Operations

Day-2 runbooks for operating Scrydon — backup, restore, migrations, license rotation, observability, SIEM forwarding, supply-chain verification, and upgrades.

Day-1 covers getting Scrydon installed. Day-2 covers operating it — backup, restore, migrations, license rotation, observability, and the runbooks your on-call team needs.

Account recovery & re-running setup

Regain admin access after a lost password, and how to re-open the first-run setup wizard.

Backup & restore

What to back up, where the canonical state lives, and how to restore it.

Database migrations

How schema migrations are applied on upgrade.

License rotation

Apply a renewed license without downtime.

Observability

Platform metrics, dashboards, and the SLOs to track.

SIEM forwarding

Wire the audit log into Splunk, Datadog, Elastic, Sumo, or Sentinel.

Supply-chain verification

Verify signed Helm charts, signed images, and the SBOM.

Upgrade runbook

The order of operations for an in-place upgrade.

Day-2 expectations

For a steady-state Scrydon deployment, plan on:

Activity	Cadence
License heartbeat health check	Daily (automated)
Audit log review (focus events)	Weekly
Backup verification (restore-from-yesterday drill)	Monthly
Disaster recovery exercise	Quarterly
Minor version upgrade	Quarterly
Major version upgrade	Annually
Vulnerability scan + patch cycle	Continuous

What requires planned downtime

Most operations are non-disruptive. The exceptions:

Major version upgrades that touch the OLAP warehouse (StarRocks) typically require a brief read-only window while indexes rebuild.
Encryption-strategy changes (LOCAL → BYOK → HYOK) require re-encryption of secrets in place — typically a few minutes for normal-sized vaults.
Replacing PostgreSQL with a managed instance requires a one-time migration window.

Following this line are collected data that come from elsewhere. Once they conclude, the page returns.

/-- The steps of a slot that are no events of the table (R52, R107, R221, R238, R240, R376, R377, R435): the head of the scalar access queue performed; an element group of an admitted
word that the words before it lead by a group; a walk begun, or joined, and its next table read; and a line of instructions copied into the core's cache before any fetch of it. -/
def Claim.ScheduleSteps : Prop :=
  ∀ (p k va : Nat) (s : State) (r : List Action), p < slotCount →
    let y := ({ s with sched := r } : State).focus p
    let ends := fun (a : Action) (t : State) => s.sched = a :: r → step s = .next (t.focus s.pos)
    (y.mayRun = false → ends (.scalar p) y ∧ ends (.ahead p k) y ∧ ends (.walkStart p va) y ∧ ends (.fetchLine p va) y) ∧
    (y.mayRun = true → (y.t.scalars = [] → ends (.scalar p) y) ∧ ∀ a l, y.t.scalars = a :: l →
      (a.bytes ≠ 0 → y.held y.agent a.pa a.bytes = true ∨ y.lineOk (a.pa / 128) = false → ends (.scalar p) y) ∧
      (y.held y.agent a.pa a.bytes = false → y.lineOk (a.pa / 128) = true → a.more = [] → (∀ d r, a.kind ≠ .resume d r) →
        ends (.scalar p) (({ y with t := { y.t with scalars := l } } : State).performScalar a))) ∧
    (∀ (q q' : PReg) (a b c a' b' c' : VReg) (d e : VEntry) (l : List VEntry), y.mayRun = true → y.t.inTrap = false → y.t.tileSave = [] → y.t.queue = d :: e :: l →
      d.instr = .vadd q .vv a b c → e.instr = .vadd q' .vv a' b' c' → d.admitted = true → e.admitted = true → d.chain = none → e.chain = none →
      vtIll y.t.vtype = false → vtFmt y.t.vtype ≤ 1 → 0 < y.t.lanes → y.t.vl.toNat ≤ 128 * y.t.lanes →
      let w := vtSew y.t.vtype
      let g := if w = 64 then 2 * y.t.lanes else 4 * y.t.lanes * (32 / w)
      (d.prog < e.prog + g → d.prog < y.t.vl.toNat → ends (.ahead p 1) y) ∧
      (e.prog + g ≤ d.prog ∨ y.t.vl.toNat ≤ d.prog → ∃ t, ends (.ahead p 1) t ∧
        (∀ j, t.t.elem c'.toNat w j = if e.prog ≤ j ∧ j < e.prog + g ∧ Claim.active y q' j = true then (y.t.elem a'.toNat w j + y.t.elem b'.toNat w j) % 2 ^ w
          else y.t.elem c'.toNat w j) ∧ (∀ v, v ≠ c' → t.t.readV v = y.t.readV v) ∧
        t = { y with t := { y.t with queue := d :: { e with prog := min (e.prog + g) y.t.vl.toNat } :: l, v := t.t.v, tags := t.t.tags } })) ∧
    (let die := bayOf p / 16
     let same := fun (x : WalkRec) => x.die = die ∧ x.ctx = y.t.ctx ∧ x.page = va / 2 ^ 16
     y.mayRun = true → y.t.live = true → va < 2 ^ 48 →
      ((∀ x ∈ y.walks, ¬ same x) → (y.walks.filter fun x => x.die == die).length < 64 → ends (.walkStart p va) { y with
        walks := y.walks ++ [{ die := die, ctx := y.t.ctx, page := va / 2 ^ 16, level := 4, table := Claim.bits y.ctx.ptbase 12 48 * 4096, bays := [bayOf p], va := va }] }) ∧
      ((∀ x ∈ y.walks, ¬ same x) → 64 ≤ (y.walks.filter fun x => x.die == die).length → ends (.walkStart p va) y) ∧
      (∀ x, y.walks = [x] → same x → ends (.walkStart p va) { y with walks := [{ x with bays := x.bays.filter (fun b => b != bayOf p) ++ [bayOf p] }] })) ∧
    (s.sched = .walkRead k :: r → ∃ t, step s = .next t ∧ t.mem = s.mem ∧ (s.walks[k]? = none → t = { s with sched := r }) ∧
      ∀ x, s.walks[k]? = some x →
        let index := if x.level = 1 then x.va / 2 ^ 16 % 32 else x.va / 2 ^ (3 + 9 * x.level) % 512
        let part := (s.ctxAt x.ctx).part
        let e := Claim.entry s (x.table + 8 * index)
        (s.inStack part x.table = false → t.walks = s.walks.eraseIdx k) ∧
        (s.inStack part x.table = true → s.lineOk ((x.table + 8 * index) / 128) = true → s.stamp < t.stamp ∧
          (2 ≤ x.level → Claim.isTable s part e (if x.level = 2 then 256 else 4096) →
            t.walks = s.walks.set k { x with level := x.level - 1, table := e / 2 ^ 8 % 2 ^ 52 * 256 }) ∧
          (e % 2 = 0 → t.walks = s.walks.eraseIdx k ∧ t = { s with sched := r, stamp := t.stamp, tick := t.tick, walks := t.walks }))) ∧
    (∀ pa x u, y.mayRun = true → y.translate y.agent .fetch (va / 128 * 128) = .ok ((pa, x), u) → u.lineOk (pa / 128) = true →
      ends (.fetchLine p va) { u with core := { u.core with icache := ((List.range 32).map fun j =>
        { ctx := u.t.ctx, va := BitVec.ofNat 64 (va / 128 * 128 + 4 * j), pa := pa + 4 * j,
          word := BitVec.ofNat 32 (ofBytes ((List.range 4).map fun i => Claim.byte u (pa + 4 * j + i))) }) ++ u.core.icache } })

/-- The steps of the vector side, of posted elements and of the scalar queue. Where it rests on the model's own reading: assumptions 22, 81, 82, 90, 92, 97 of the log. -/
def Obligations.VectorStepsAndPostedElements : Prop :=
  Claim.VectorSideSteps ∧ Claim.Awaited ∧ Claim.PostedElements ∧ Claim.ScheduleSteps


/-! ### Decoding, the step and the whole machine -/

/-- Decoding is a left inverse of encoding (R13, R16 to R33): every well-formed instruction, with every operand at every value that its encoding admits, is what the decoder
reads from its word, and from its bytes in memory order whatever stands behind them. -/
def Obligations.DecodingInvertsEncoding : Prop :=
  ∀ (i : Instr) (rest : List Byte), i.wellFormed = true →
    decodeWord (encode i) = .ok i ∧ decodeBytes (toBytes 4 (encode i).toNat ++ rest) = .ok (i, rest)

/-- A word has one meaning (R31, R33): what the decoder reads from a word is well formed and encodes to that word, so that no bit of the word is ignored. -/
def Obligations.EncodingInvertsDecoding : Prop :=
  ∀ (v : Word) (i : Instr), decodeWord v = .ok i → i.wellFormed = true ∧ encode i = v

/-- Words of the spec's own examples, read as the instructions they stand for (R27 to R31). -/
def Obligations.DecodedWords : Prop :=
  decodeWord 0x40B5102B = .ok (.emit 11 10) ∧ decodeWord 0x4AB5102B = .ok (.emitTry 2 11 10) ∧ decodeWord 0x400620AB = .ok (.take 12 1) ∧
  decodeWord 0x400502AB = .ok (.launch 10 5) ∧ decodeWord 0x02B522AB = .ok (.cpy true 11 10 5) ∧ decodeWord 0x000453AB = .ok (.publish 8 7) ∧
  decodeWord 0x04928293 = .ok (.addi 73 5 5) ∧ decodeWord 0x00200073 = .ok .sret ∧ decodeWord 0x00550073 = .ok (.atcinv 10) ∧
  decodeWord 0x00000000 = .error .notAnInstruction

/-- The word at the program counter of the thread in focus comes to `o` (R13, R35, R36, R86, R107, R385): the word that the fetch brings and the decoder reads is executed on the state after the fetch, unless
it touches a condition bit that a queued word keeps pending, or has to wait for an earlier scalar access; a word that is none traps, and so does a fetch that meets a cause. -/
def Claim.wordRuns (y : State) (o : Out) : Prop :=
  (∀ w u, y.fetch y.t.pc = .ok (w, u) →
    (∀ i, decodeWord w = .ok i → (u.pendingBit i = false → u.mustDrain i = false → o = exec i u) ∧
      (u.pendingBit i = true ∨ u.mustDrain i = true → o = Claim.held u)) ∧
    (∀ e, decodeWord w = .error e → o = Claim.traps u cause.illegal (w.setWidth 64))) ∧
  (∀ c v u, y.fetch y.t.pc = .error (.trap c v, u) → o = Claim.traps u c v)

/-- From `y` to `r` a word of the scalar stream has met a cause: its trap has been taken, or has ended the context (R385). -/
def Claim.meetsCause (y r : State) : Prop :=
  y.t.live = true ∧ ((y.t.inTrap = false ∧ r.t.inTrap = true ∧ r.t.trapcause.getLsbD 8 = false) ∨ (r.t.live = false ∧ (r.ctxAt y.t.ctx).ended = true))

/-- A turn of the thread in focus, which takes words and waits for nothing but its start, comes to `out` (R35, R223, R385, R435): what its word comes to; but a word that meets a cause is
tried again later where earlier scalar accesses have not been performed; and where the head of the vector queue stands inside an element group, it first goes on to its next boundary. -/
def Claim.turnEnds (y : State) (out : Out) : Prop :=
  let hold := fun (z : State) => ({ z with t := { z.t with wait := some (z.t.wait.getD { kind := .hold }) } } : State)
  ∃ o, Claim.wordRuns y o ∧ ∀ r, o = .next r →
    (¬ Claim.meetsCause y r ∨ (y.t.scalars = [] ∧ y.midGroup = false) → out = o) ∧
    (Claim.meetsCause y r → y.t.scalars ≠ [] → out = .next (hold y)) ∧
    (Claim.meetsCause y r → y.t.scalars = [] → y.midGroup = true →
      let b := y.toBoundary
      (b.midGroup = true → out = .next (hold b)) ∧
      (b.midGroup = false → b.t.inTrap = true ∨ b.t.live = false → out = .next b) ∧
      (b.midGroup = false → b.t.inTrap = false → b.t.live = true → b.t.waiting = none → Claim.wordRuns b out))

/-- A step runs the decoded word (R13, R35, R36, R86, R215, R385, R435): a turn of a slot that takes words runs the word at its program counter; while another thread's failed segment runs
again it does nothing. An event of the schedule is executed as it stands. With an empty schedule the thread in focus runs on. -/
def Claim.StepRunsTheDecodedWord : Prop :=
  ∀ (s : State) (p : Nat) (ch : Choices) (r : List Action) (i : Instr),
    let runs := fun (y : State) => (y.mayRun = false → step s = .next y) ∧
      (y.mayRun = true → y.t.wait = none ∨ (∃ x, y.t.wait = some x ∧ x.kind = .hold) → Claim.turnEnds y (step s))
    (s.sched = .turn p ch :: r → runs (({ s with sched := r, ch := ch } : State).focus p)) ∧
    (s.sched = [] → s.t.live = true → s.t.wait = none → runs s) ∧
    (s.sched = .event i :: r → step s = exec i { s with sched := r })

/-- A fetch (R13, R35, R236, R376, R385, R449): at an address that is not a multiple of four it meets misaligned-fetch; at one that translates for fetching, on a sound line, and with no copy used it gives
the four bytes of memory, the lowest first. -/
def Claim.FetchReadsMemory : Prop :=
  ∀ (s : State) (va : DWord) (pa r : Nat),
    (∀ block, va.toNat % 4 ≠ 0 → s.fetch va block = .error (.trap cause.misalignedFetch va, s)) ∧
    (va.toNat % 4 = 0 → s.ch.staleFetch = false → s.translate s.agent .fetch va.toNat = .ok ((pa, r), s) → s.lineOk (pa / 128) = true →
      ∀ block, ∃ t, s.fetch va block = .ok (BitVec.ofNat 32 (ofBytes ((List.range 4).map fun k => Claim.byte s (pa + k))), t) ∧ t.mem = s.mem ∧
        (s.ch.keepFetched = false → t = s))

/-- The machine as READY leaves it (R39, R46, R242, R439, R440): memory zero, no context, no thread, stamps at 0, every slice and port usable and the REPORT sent; it is in the form
that every step keeps. The registers of a thread that starts hold their reset values.
Where it rests on the model's own reading: assumptions 1, 2, 4 of the log. -/
def Obligations.ResetState : Prop :=
  let s := State.reset
  let t : Thread := {}
  Claim.orderly s ∧ Claim.blank s ∧ s.ready = true ∧ s.reports = [(Claim.plainHead 0, .ready 0x3FFFF 0xFF 0xFF 0)] ∧ s.usableSlices = 0x3FFFF ∧
  (∀ r, t.readX r = 0) ∧ (∀ c, t.readC c = decide (c = 0)) ∧ t.vl = 0 ∧ t.vtype = 0x80000000 ∧ t.level = false ∧ t.frm = 0 ∧ t.fflags = 0 ∧
  t.sthresh = 0x3B800000 ∧ t.lbypass = 0x100000 ∧ t.trapstat = 0 ∧ ∀ k, (t.token k).st = 0

/-- Every instruction and every event leads to a next state, in every state: nothing that the table gives an effect is refused or ends the machine.
Where it rests on the model's own reading: assumption 84 of the log. -/
def Obligations.EveryInstructionGoesOn : Prop :=
  ∀ (i : Instr) (s : State), ∃ t, exec i s = .next t

/-- Every step keeps the state in its form (R10, R242): memory in canonical form, each record at its own number in rising order, and every image a live thread.
Where it rests on the model's own reading: assumption 3 of the log. -/
def Obligations.EveryStepKeepsTheStateOrderly : Prop :=
  ∀ (s t : State), Claim.orderly s → step s = .next t → Claim.orderly t

/-- A fetch reads memory at the program counter, and a step runs the word it decodes to.
Where it rests on the model's own reading: assumptions 88, 93 of the log. -/
def Obligations.FetchAndStepRunTheDecodedWord : Prop :=
  Claim.FetchReadsMemory ∧ Claim.StepRunsTheDecodedWord

/-- The regulator's events, and the quotes that it signs.
Where it rests on the model's own reading: assumptions 2, 76 of the log. -/
def Obligations.RegulatorEventsAndQuotes : Prop :=
  Claim.RegulatorEventsComplete ∧ Claim.AttestationQuotes
end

Each is covered in the relevant runbook with the expected duration.

Where to look if something's wrong

Check the audit log first — most failures show up there with a structured *_FAILED event.
Check the platform metrics dashboard for the affected subsystem.
Check the relevant subsystem's logs (workflow runtime, analytics, ontology, copilot).
If the issue isn't visible in any of the above, contact Scrydon support with the audit log and dashboard screenshots.